* [Task item] Could you report every line of the listing below that holds the word "hbad"?

* [Supplied information]
theorem doPrimeTimeout_ends (lim : BitVec 8) {s : State} {t : Nat × Bool} (hm : s.ctl.mode = .prime) (ht : s.ctl.target = some t) :
    doPrimeTimeout lim s = takeLatent (raise (modeCut t.2
      { s with ctl := { s.ctl with target := none, late := !s.ctl.core }, rdn := { s.rdn with trigger := 0, deferred := false } })
      evPrimeTimeout 3 1 31 []) := by
  have hauto : autoPrime s = s := autoPrime_of_ne_keep (by simp [hm])
  unfold doPrimeTimeout
  rw [hauto]
  dsimp only
  rw [hm, ht]

/-- Settles O27: no step of the boot ends the sequence before its end, so that its failure alone decides it. -/
theorem primeSequence : Obligations.PrimeSequence := by
  refine ⟨fun b s => ⟨fun h => ?_, fun hc hm ht => ?_⟩, fun lim s => ⟨fun hm ht => ?_, fun t hm ht => ?_⟩⟩
  · rw [exec_primeSequenceComplete, doPrimeSequenceComplete_idle b h]
  · intro c u
    have hu : u.ctl = { (bootSteps b s).ctl with target := none, primeOk := !(bootSteps b s).ctl.bootBad } := bootDone_ctl _
    refine ⟨?_, congrArg Ctl.target hu, fun hnone => ?_, fun hsome hgood => ?_⟩
    · rw [exec_primeSequenceComplete, doPrimeSequenceComplete_ends b hc hm ht]
    · have hsteps := bootSteps_failed ht hnone
      have hbad := bootFailed_bad (b := b) ht
      rw [← hsteps] at hbad
      refine ⟨(congrArg Ctl.bootBad hu).trans hbad, (congrArg Ctl.primeOk hu).trans ?_, hsteps⟩
      exact congrArg not hbad
    · obtain ⟨-, hbad, -⟩ := keepsBoot_bootLoaded b s ht
      rw [← bootSteps_loaded ht hsome, hgood] at hbad
      exact ⟨(congrArg Ctl.bootBad hu).trans hbad, (congrArg Ctl.primeOk hu).trans (congrArg not hbad)⟩
  · rw [exec_primeTimeout, doPrimeTimeout_idle lim hm ht]
  · rw [exec_primeTimeout, doPrimeTimeout_ends lim hm ht]

end Sys2Proof.Machine

/-!
PROOFS of the redundancy family: the ring between RDN blocks (R393–R396).
-/

namespace Sys2Proof.Machine

/-! ### Requests and replies (R395) -/

theorem exec_ringRequest {o : Fin 8} {m : Msg} {op : Nat} {c : Instr} (s : State)
    (h : op = 1 ∧ c = .ringTakeover o m ∨ op = 2 ∧ c = .ringShadow o m ∨ op = 3 ∧ c = .ringKeep o m) :
    exec c s = .next (ringRequest s o.val m op) := by
  rcases h with ⟨rfl, rfl⟩ | ⟨rfl, rfl⟩ | ⟨rfl, rfl⟩ <;> rfl

/-- What waits for the reply of a unit to an operation. -/
def awaited (s : State) (op o : Nat) : Option (Nat × Nat × Nat) := s.rdn.waiting.find? fun w => decide (w.2.1 = op ∧ w.2.2 = o)

theorem find_awaited (s : State) (op o : Nat) : (s.rdn.waiting.find? fun w => w.2.1 == op && w.2.2 == o) = awaited s op o := by
  unfold awaited
  congr 1
  funext w
  rw [Bool.decide_and]
  rfl

section Request

variable {s : State} {o op : Nat} {m : Msg}

theorem ringRequest_other (h : isRdn s o m op = false) : ringRequest s o m op = s := if_pos (by simp [h])

theorem ringRequest_reply (h : isRdn s o m op = true) {w : Nat × Nat × Nat} (hw : awaited s op o = some w) : ringRequest s o m op =
    finish { s with rdn := { s.rdn with waiting := s.rdn.waiting.erase w } } w.1 (rdnStatus (rdnRes m)) := by
  unfold ringRequest
  rw [if_neg (by simp [h]), find_awaited, hw]

theorem ringRequest_asked (h : isRdn s o m op = true) (hw : awaited s op o = none) : ringRequest s o m op =
    if !s.bit RDN_ROLE (16 + o) then s
    else if requestCode s op = 0 then beginRequest (sendRdn s o op (requestCode s op) 0 0) op 2
    else rdnDecided (sendRdn s o op (requestCode s op) 0 0) op (requestCode s op) := by
  unfold ringRequest
  rw [if_neg (by simp [h]), find_awaited, hw]

end Request

/-! ### The messages of a swap (R393, R394) -/

/-- The swap in hand replaced by another. -/
def swapPut (s : State) (w : Swap) : State := { s with rdn := { s.rdn with swap := w } }

section Swap

variable (o : Fin 8) (m : Msg) (s : State)

theorem exec_swapPrep : exec (.swapPrep o m) s = .next
    (if isRdn s o.val m 4 = true ∧ o.val = rdnPartner s ∧ s.ctl.mode = .shadow ∧ rdnRole s = 2 then
      sendRdn (swapPut s (if prepResult s (rdnGen m) = 0 then { asPart := true, bNs := rdnB m, gen := rdnGen m } else {})) o.val 5
        (prepResult s (rdnGen m)) (rdnGen m) (rdnB m)
    else s) := by
  refine congrArg Host.Outcome.next ((ite_not _ _ _).symm.trans (if_congr ?_ rfl rfl)).symm
  simp [imp_iff_not_or, or_assoc]

theorem exec_swapAck : exec (.swapAck o m) s = .next
    (if isRdn s o.val m 5 = true ∧ o.val = rdnPartner s ∧ s.rdn.swap.job ≠ none ∧ s.rdn.swap.prep = true then
      (if rdnRes m = 0 then swapPut s { s.rdn.swap with acked := true } else swapEnd s stSwapRefused)
    else s) := by
  refine congrArg Host.Outcome.next ((ite_not _ _ _).symm.trans (if_congr ?_ rfl rfl)).symm
  simp [imp_iff_not_or, or_assoc]

theorem exec_swapGo : exec (.swapGo o m) s = .next
    (if isRdn s o.val m 6 = true ∧ o.val = rdnPartner s ∧ s.rdn.swap.asPart = true ∧ s.rdn.swap.pastC = false ∧ swapNext s = true then
      sendRdn (swapPut s { s.rdn.swap with armed := true }) o.val 7 0 s.rdn.swap.gen s.rdn.swap.bNs
    else s) := by
  refine congrArg Host.Outcome.next ((ite_not _ _ _).symm.trans (if_congr ?_ rfl rfl)).symm
  simp [imp_iff_not_or, or_assoc]

theorem exec_swapArmed : exec (.swapArmed o m) s = .next
    (if isRdn s o.val m 7 = true ∧ o.val = rdnPartner s ∧ s.rdn.swap.job ≠ none ∧ s.rdn.swap.acked = true then
      swapPut s { s.rdn.swap with armedRx := true }
    else s) := by
  refine congrArg Host.Outcome.next ((ite_not _ _ _).symm.trans (if_congr ?_ rfl rfl)).symm
  simp [imp_iff_not_or, or_assoc]

theorem exec_swapCancel : exec (.swapCancel o m) s = .next
    (if isRdn s o.val m 8 = true ∧ o.val = rdnPartner s ∧ s.rdn.swap.asPart = true ∧ s.ctl.mode ≠ .handover then swapPut s {} else s) := by
  refine congrArg Host.Outcome.next ((ite_not _ _ _).symm.trans (if_congr ?_ rfl rfl)).symm
  simp [imp_iff_not_or, or_assoc]

/-- A partner is ready where the generation is the one applied, swap_tg locked, and no head that is on or starting lacks its link. -/
theorem prepResult_ok (gen : BitVec 32) : prepResult s gen = 0 ↔ s.rdn.gen = gen ∧ s.fld (TG_STATUS (swapTg s)) 0 3 = 3
    ∧ ∀ x ∈ s.heads, (x.2.enabled = true ∨ x.2.start ≠ []) → x.2.rate ≠ 0 → x.2.trained = true := by
  have hany : (s.heads.any fun x => (x.2.enabled || !x.2.start.isEmpty) && x.2.rate != 0 && !x.2.trained) = false ↔
      ∀ x ∈ s.heads, (x.2.enabled = true ∨ x.2.start ≠ []) → x.2.rate ≠ 0 → x.2.trained = true := by
    rw [List.any_eq_false]
    refine forall₂_congr fun x _ => ?_
    simp
  rw [← hany]
  unfold prepResult
  split
  next hgen => simp [bne_iff_ne.mp hgen]
  next hgen =>
    have hgen : s.rdn.gen = gen := by simpa using hgen
    split
    next htg => simp [htg]
    next htg =>
      have htg : s.fld (TG_STATUS (swapTg s)) 0 3 = 3 := not_not.mp htg
      refine ⟨fun h => ⟨hgen, htg, ?_⟩, fun ⟨_, _, hheads⟩ => if_neg (ne_true_of_eq_false hheads)⟩
      by_contra hheads
      exact absurd h (by rw [if_pos (eq_true_of_ne_false hheads)]; decide)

* [Solution for this task]
      have hbad := bootFailed_bad (b := b) ht
      rw [← hsteps] at hbad
      refine ⟨(congrArg Ctl.bootBad hu).trans hbad, (congrArg Ctl.primeOk hu).trans ?_, hsteps⟩
      exact congrArg not hbad
    · obtain ⟨-, hbad, -⟩ := keepsBoot_bootLoaded b s ht
      rw [← bootSteps_loaded ht hsome, hgood] at hbad
      exact ⟨(congrArg Ctl.bootBad hu).trans hbad, (congrArg Ctl.primeOk hu).trans (congrArg not hbad)⟩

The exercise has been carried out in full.